The refractive index is a crucial concept in optics. It measures how much a medium can bend or "refract" light. When light moves from one medium to another, its speed and wavelength change, but its frequency remains constant. The refractive index, represented by the symbol \( n \), is defined as the ratio of the speed of light in a vacuum \( c \) to the speed of light in the medium \( v \). This can be expressed as:

• \( n = \frac{c}{v} \)
• Where \( c = 3 \times 10^8 \text{ m/s} \)

A higher refractive index means the light slows down more in the medium, causing the light to bend more.
In our exercise, the given refractive index is 1.5, which implies that light travels 1.5 times faster in a vacuum than it does in this medium.

When light travels from one medium to another, its speed and wavelength are altered, but not its frequency. In any medium other than a vacuum, light slows down, shortening its wavelength. This is determined by the refractive index \( n \), using the following relationship:

• \( \lambda_{\text{medium}} = \frac{\lambda_0}{n} \)
• \( \lambda_0 \) is the initial wavelength in a vacuum or air

In our case, the initial wavelength \( \lambda_0 \) is \( 6000 \text{ \AA} \). Inside the medium with \( n = 1.5 \), the wavelength becomes \( 4000 \text{ \AA} \), calculated as \( \lambda_{\text{medium}} = \frac{6000}{1.5} \).
This reduction in wavelength happens because the speed of light has slowed within the medium. Despite this change in wavelength, the frequency of the light remains unchanged.

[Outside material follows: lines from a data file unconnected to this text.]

/-- A group that nothing refuses is answered with the status word that its items share. -/
theorem execAdpGroupWrite_accepted {t : State} {items : List GroupItem} (ht : s.TakesRequest h)
    (hrun : (s.counted h.path).runItems
      { path := h.path, eid := headEid h, rank := headRank h, drain := h.path == .steward || headFlag h 0, quiet := false }
      items = (t, none)) :
    exec (.adpGroupWrite h items) s = .next (t.replyWrite h 5 (items.map itemKey)).settleAll := by
  show execAdpGroupWrite h items s = _
  unfold execAdpGroupWrite
  rw [adpIn_takes s h _ ht]
  unfold State.counted at hrun
  simp only [hrun]

theorem execAdpWaitTimeout_due {path : Path} {msg : Fin 8} {tag : BitVec 16} {rank : Rank} {w : AdpWait}
    (hdue : s.expired (.adpWaitTimeout path msg tag rank) = true)
    (hfind : s.adp.find? (fun w => w.timeout == .adpWaitTimeout path msg tag rank) = some w) :
    exec (.adpWaitTimeout path msg tag rank) s = .next (s.begin.answerWait w) := by
  show execAdpWaitTimeout path msg tag rank s = _
  simp only [execAdpWaitTimeout, expired_begin, hdue, State.begin_adp, hfind, Bool.not_true, Bool.false_eq_true, if_false]

end

/-- Settles O18: a request that is taken runs its body, whose answer is what the entry, the write or the group left. -/
theorem requestsAreAnswered : Obligations.RequestsAreAnswered := by
  unfold Obligations.RequestsAreAnswered
  refine ⟨?read, ?status, ?write, ?group, ?waited⟩
  case read =>
    rintro s x h ht rfl
    exact execAdpRead_takes ht
  case status =>
    rintro s x h ht rfl hentry hrom
    exact execAdpStatus_takes ht hentry hrom
  case write =>
    rintro s x h v k e ht rfl rfl htakes he hcls hown hchan h3 h4 hrule hlost
    show execAdpWrite h v s = _
    rw [execAdpWrite_takes v ht,
      writeAccess_immediate (headEid h) (headRank h) _ htakes he hcls hown hchan h3 h4 hrule hlost]
  case group =>
    rintro s x t h items ht rfl hrun
    exact execAdpGroupWrite_accepted ht hrun
  case waited => exact fun s path msg tag rank w hdue hfind => execAdpWaitTimeout_due hdue hfind

end Sys2Proof.Machine
end

section
/-! Transfers (R358 to R362), on the protocol and on the window. -/

namespace Sys2Proof.Machine

/-! ### Opening (R358, R360) -/

section
variable {x : State} {h : AdpHead} {c : ChanNo}

theorem claim_free {up : Bool} (total : Nat) (hopen : x.openRefused (headKey h) up = none) (hfree : x.freeChannel = some c) :
    x.claim h up total = (x.openChan c h.path (headEid h) (headRank h) (headKey h) up total, c, .done) := by
  simp only [State.claim, hopen, hfree]

theorem openByWrite_free {path : Path} {v : Word} (eid : Byte) (rank : Rank) (hfree : x.chan c = none)
    (hdir : bits v.toNat 1 0 = 1 ∨ bits v.toNat 1 0 = 2)
    (hopen : x.openRefused (key (bits v.toNat 31 16) (bits v.toNat 15 8)) (bits v.toNat 1 0 == 1) = none) :
    openByWrite path eid rank c v x = (x.openChan c path eid rank (key (bits v.toNat 31 16) (bits v.toNat 15 8))
      (bits v.toNat 1 0 == 1) (x.nat (chanKey c 3)), .done) := by
  have hknown : ¬ (bits v.toNat 1 0 ≠ 1 ∧ bits v.toNat 1 0 ≠ 2) := by omega
  simp only [openByWrite, hfree, Option.isSome_none, Bool.false_eq_true, if_false, hknown, hopen]

end

/-! ### Segments (R358, R359) -/

section
variable {s : State} {c : ChanNo} {y : Chan}

/-- Content that was copied when the transfer was opened. -/
theorem fetchSegment_copied {off len : Nat} (hlive : y.live = false) (hoff : off < y.total) :
    s.fetchSegment y off len = ((y.snapshot.drop off).take len, .done) := by
  simp only [State.fetchSegment, Nat.not_le.mpr hoff, hlive, Bool.not_false, if_false, if_true]

theorem received_entry (hentry : y.entry ≠ imageKey) : s.received y = y.got.length := if_neg hentry

theorem storeSegment_next {off : Nat} {b : Bytes} (hentry : y.entry ≠ imageKey) (hoff : off = y.got.length)
    (hfits : off + b.length ≤ s.totalOf c y) :
    storeSegment c y off b s = (s.setChan c (some { y with total := s.totalOf c y, got := y.got ++ b }), .done) := by
  have horder : ¬ (off ≠ s.received y ∨ s.totalOf c y < off + b.length) := by
    rw [received_entry hentry]
    omega
  simp only [storeSegment, horder, hentry, if_false]

/-! ### The end of a download (R361) -/

theorem contentGrant_done {u t : State} {path : Path} {k : Nat} {b : Bytes} {e : Entry} (hentry : k ≠ imageKey)
    (he : entryOf k = some e) (hcheck : u.writeCheck k 0 true = none) (hwrite : contentWrite e k b u = (t, .done)) :
    u.contentGrant path k b = (t.endGrant path k .done, .done) := by
  simp only [State.contentGrant, hcheck, hentry, if_false, he, hwrite]

/-- A complete download acts as one write of its entry. -/
theorem endDownload_complete {u t : State} {path : Path} {e : Entry} (hup : y.upload = false) (hentry : y.entry ≠ imageKey)
    (hwhole : s.totalOf c y = y.got.length) (hu : u = s.freeChan c 0) (he : entryOf y.entry = some e)
    (hcheck : u.writeCheck y.entry 0 true = none) (hwrite : contentWrite e y.entry y.got u = (t, .done)) :
    s.endDownload path c y = (t.endGrant path y.entry .done, .done, true) := by
  subst hu
  have hreceived : ¬ s.totalOf c y ≠ s.received y := by simp [received_entry hentry, hwhole]
  simp only [State.endDownload, hup, Bool.false_eq_true, if_false, hreceived, contentGrant_done hentry he hcheck hwrite]

end

/-! ### Commands of a channel on the window (R359) -/

/-- A command finds the transfer that its own path opened. -/
theorem onTransfer_own {s : State} {path : Path} {c : ChanNo} {y : Chan} (body : Chan → State → State × WEnd)
    (hchan : s.chan c = some y) (hpath : y.path = path) : onTransfer path c body s = body y (s.segmentOp c) := by
  simp only [onTransfer, hchan, hpath, ne_eq, not_true_eq_false, if_false]

section
variable {s : State} {path : Path} {c : ChanNo} {y : Chan} (hchan : s.chan c = some y) (hpath : y.path = path)
include hchan hpath

theorem fetchCommand_copied (hup : y.upload = true) (hlive : y.live = false)
    (hoff : (s.segmentOp c).nat (chanKey c 4) < y.total) :
    fetchCommand path c s = ((s.segmentOp c).setArea c 0 ((y.snapshot.drop ((s.segmentOp c).nat (chanKey c 4))).take
      ((s.segmentOp c).nat (chanKey c 6))), .done) := by
  unfold fetchCommand
  rw [onTransfer_own _ hchan hpath]
  simp only [hup, Bool.not_true, Bool.false_eq_true, if_false, fetchSegment_copied hlive hoff, if_true]

theorem storeCommand_next (hup : y.upload = false) (hentry : y.entry ≠ imageKey)
    (hoff : (s.segmentOp c).nat (chanKey c 4) = y.got.length)
    (hfits : (s.segmentOp c).nat (chanKey c 4) +
      (((s.segmentOp c).area c).take ((s.segmentOp c).nat (chanKey c 6))).length ≤ (s.segmentOp c).totalOf c y) :
    storeCommand path c s = ((s.segmentOp c).setChan c (some { y with
      total := (s.segmentOp c).totalOf c y
      got := y.got ++ ((s.segmentOp c).area c).take ((s.segmentOp c).nat (chanKey c 6)) }), .done) := by
  unfold storeCommand
  rw [onTransfer_own _ hchan hpath]
  simp only [hup, Bool.false_eq_true, if_false, storeSegment_next hentry hoff hfits]

theorem endCommand_complete {u t : State} {e : Entry} (hup : y.upload = false) (hentry : y.entry ≠ imageKey)
    (hwhole : (s.segmentOp c).totalOf c y = y.got.length) (hu : u = (s.segmentOp c).freeChan c 0)
    (he : entryOf y.entry = some e) (hcheck : u.writeCheck y.entry 0 true = none)
    (hwrite : contentWrite e y.entry y.got u = (t, .done)) :
    endCommand path c s = (t.endGrant path y.entry .done, .done) := by
  unfold endCommand
  rw [onTransfer_own _ hchan hpath]
  simp only [endDownload_complete hup hentry hwhole hu he hcheck hwrite]

theorem abortCommand_own : abortCommand path c s = ((s.segmentOp c).abortChan c y, .done) := by
  unfold abortCommand
  rw [onTransfer_own _ hchan hpath]

end

/-! ### Timeouts (R362, R367) -/

section
variable {s : State}

theorem execChannelIdleTimeout_open {c : ChanNo} {y : Chan} (hdue : s.expired (.channelIdleTimeout c) = true)
    (hchan : s.chan c = some y) :
    exec (.channelIdleTimeout c) s = .next (State.settleAll
      (((s.begin.expire (.channelIdleTimeout c)).abortChan c y).frameError y.path 8 (y.entry / 256) (y.entry % 256) y.eid
        0xFFFF)) := by
  have hchan' : s.begin.chan c = some y := hchan
  show execChannelIdleTimeout c s = _
  simp only [execChannelIdleTimeout, expired_begin, hdue, hchan', Bool.not_true, Bool.false_eq_true, if_false]

theorem execDrainTimeout_due {w : Drain} (hdue : s.expired .drainTimeout = true) (hdrain : s.drain = some w) :
    exec .drainTimeout s = .next ((s.begin.expire .drainTimeout).dropDrain w).settleAll := by
  show execDrainTimeout s = _
  simp only [execDrainTimeout, expired_begin, hdue, State.begin_drain, hdrain, Bool.not_true, Bool.false_eq_true, if_false]

end

/-- Settles O20: a command's write is taken, and its body finds the channel in the state that it asks for. -/
theorem channelCommandsMoveContents : Obligations.ChannelCommandsMoveContents := by
  unfold Obligations.ChannelCommandsMoveContents
  refine ⟨?opens, ?fetch, ?store, ?ends, ?abort, ?idle, ?drain⟩
  case opens =>
    rintro s x c v k rfl htakes rfl hfree hdir hopen
    exact next_granted_takes htakes (openByWrite_free 0xFF 0 hfree hdir hopen)
  case fetch =>
    rintro s x u c y rfl htakes hchan hpath hup hlive rfl hoff
    exact next_granted_takes htakes (fetchCommand_copied hchan hpath hup hlive hoff)
  case store =>
    rintro s x u c y rfl htakes hchan hpath hup rfl hentry hoff hfits
    exact next_granted_takes htakes (storeCommand_next hchan hpath hup hentry hoff hfits)
  case ends =>
    rintro s x u t c y e rfl htakes hchan hpath hup hentry hwhole hu he hcheck hwrite
    exact next_granted_takes htakes (endCommand_complete hchan hpath hup hentry hwhole hu he hcheck hwrite)
  case abort =>
    rintro s x c y rfl htakes hchan hpath
    exact next_granted_takes htakes (abortCommand_own hchan hpath)
  case idle => exact fun s c y hdue hchan => execChannelIdleTimeout_open hdue hchan
  case drain => exact fun s w hdue hdrain => execDrainTimeout_due hdue hdrain

/-! ### Transfers over the protocol (R358 to R361) -/

section
variable {s : State} {h : AdpHead} {c : ChanNo} (ht : s.TakesRequest h)
include ht

theorem execAdpUploadInit_free (hopen : (s.counted h.path).openRefused (headKey h) true = none)
    (hfree : (s.counted h.path).freeChannel = some c) :
    exec (.adpUploadInit h) s = .next (State.settleAll
      (((s.counted h.path).openChan c h.path (headEid h) (headRank h) (headKey h) true 0).reply h 0x10 0 0 0
        (le 4 (((s.counted h.path).openChan c h.path (headEid h) (headRank h) (headKey h) true 0).nat (chanKey c 3)) ++
          le 4 c.val))) := by
  have hclaim := claim_free 0 hopen hfree
  show execAdpUploadInit h s = _
  unfold execAdpUploadInit
  rw [adpIn_takes s h _ ht]
  unfold State.counted at hclaim ⊢
  simp only [hclaim, if_true]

Frequency is a fundamental property of light that doesn't change even when the light enters a different medium. The frequency of light is related to its speed and wavelength by the formula \( f = \frac{c}{\lambda_0} \). Since the speed of light \( c \) and the original wavelength \( \lambda_0 \) remain constant in vacuum or air, the frequency \( f \) calculated is also constant.

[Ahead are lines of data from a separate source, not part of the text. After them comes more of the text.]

-- ==== Sys2Proof/Machine/ResetMonitor.lean ====
section
/-! DEFINITION. The Reset Monitor (40_reset_monitor.md R67 to R70): `RES_LOW`, `RES_HIGH`, and the reset
handler as it is entered on a transition of `RES`. -/

namespace Sys2Proof.Machine

/-- `RES_EDGE(L)` (R68): latch the level; the report of the asserted level clears the counter (decision
D5, log 5). The previous level is not looked at. -/
def resEdge (l : Level) (s : State) : State :=
  if l = s.params.resetAssertLevel then resetCounter (s.setResetLevel l) else s.setResetLevel l

/-- `RES_LOW` (R69). -/
def execResLow (s : State) : Host.Outcome State Fault Refusal := .next (resEdge 0#1 s)

/-- `RES_HIGH` (R70). -/
def execResHigh (s : State) : Host.Outcome State Fault Refusal := .next (resEdge 1#1 s)

/-- Entry of the reset handler: it saves nothing, reads its line and runs its procedure; its return
restores nothing (R104, R105). -/
def resetHandler (bus : Bus) (s : State) : State := resEdge (line bus .res) s

end Sys2Proof.Machine
end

• In our example, the frequency \( f \) is \( 5 \times 10^{14} \text{ Hz} \).
• This is because the calculation \( f = \frac{3 \times 10^8}{6000 \times 10^{-10}} \) results in the same frequency regardless of the medium.

This property is essential in many applications of optics, as it means that frequency-based characteristics, like color in visible light, won't alter when entering different media. This constancy of frequency is vital in technologies like fiber optics, where light is transmitted through various materials.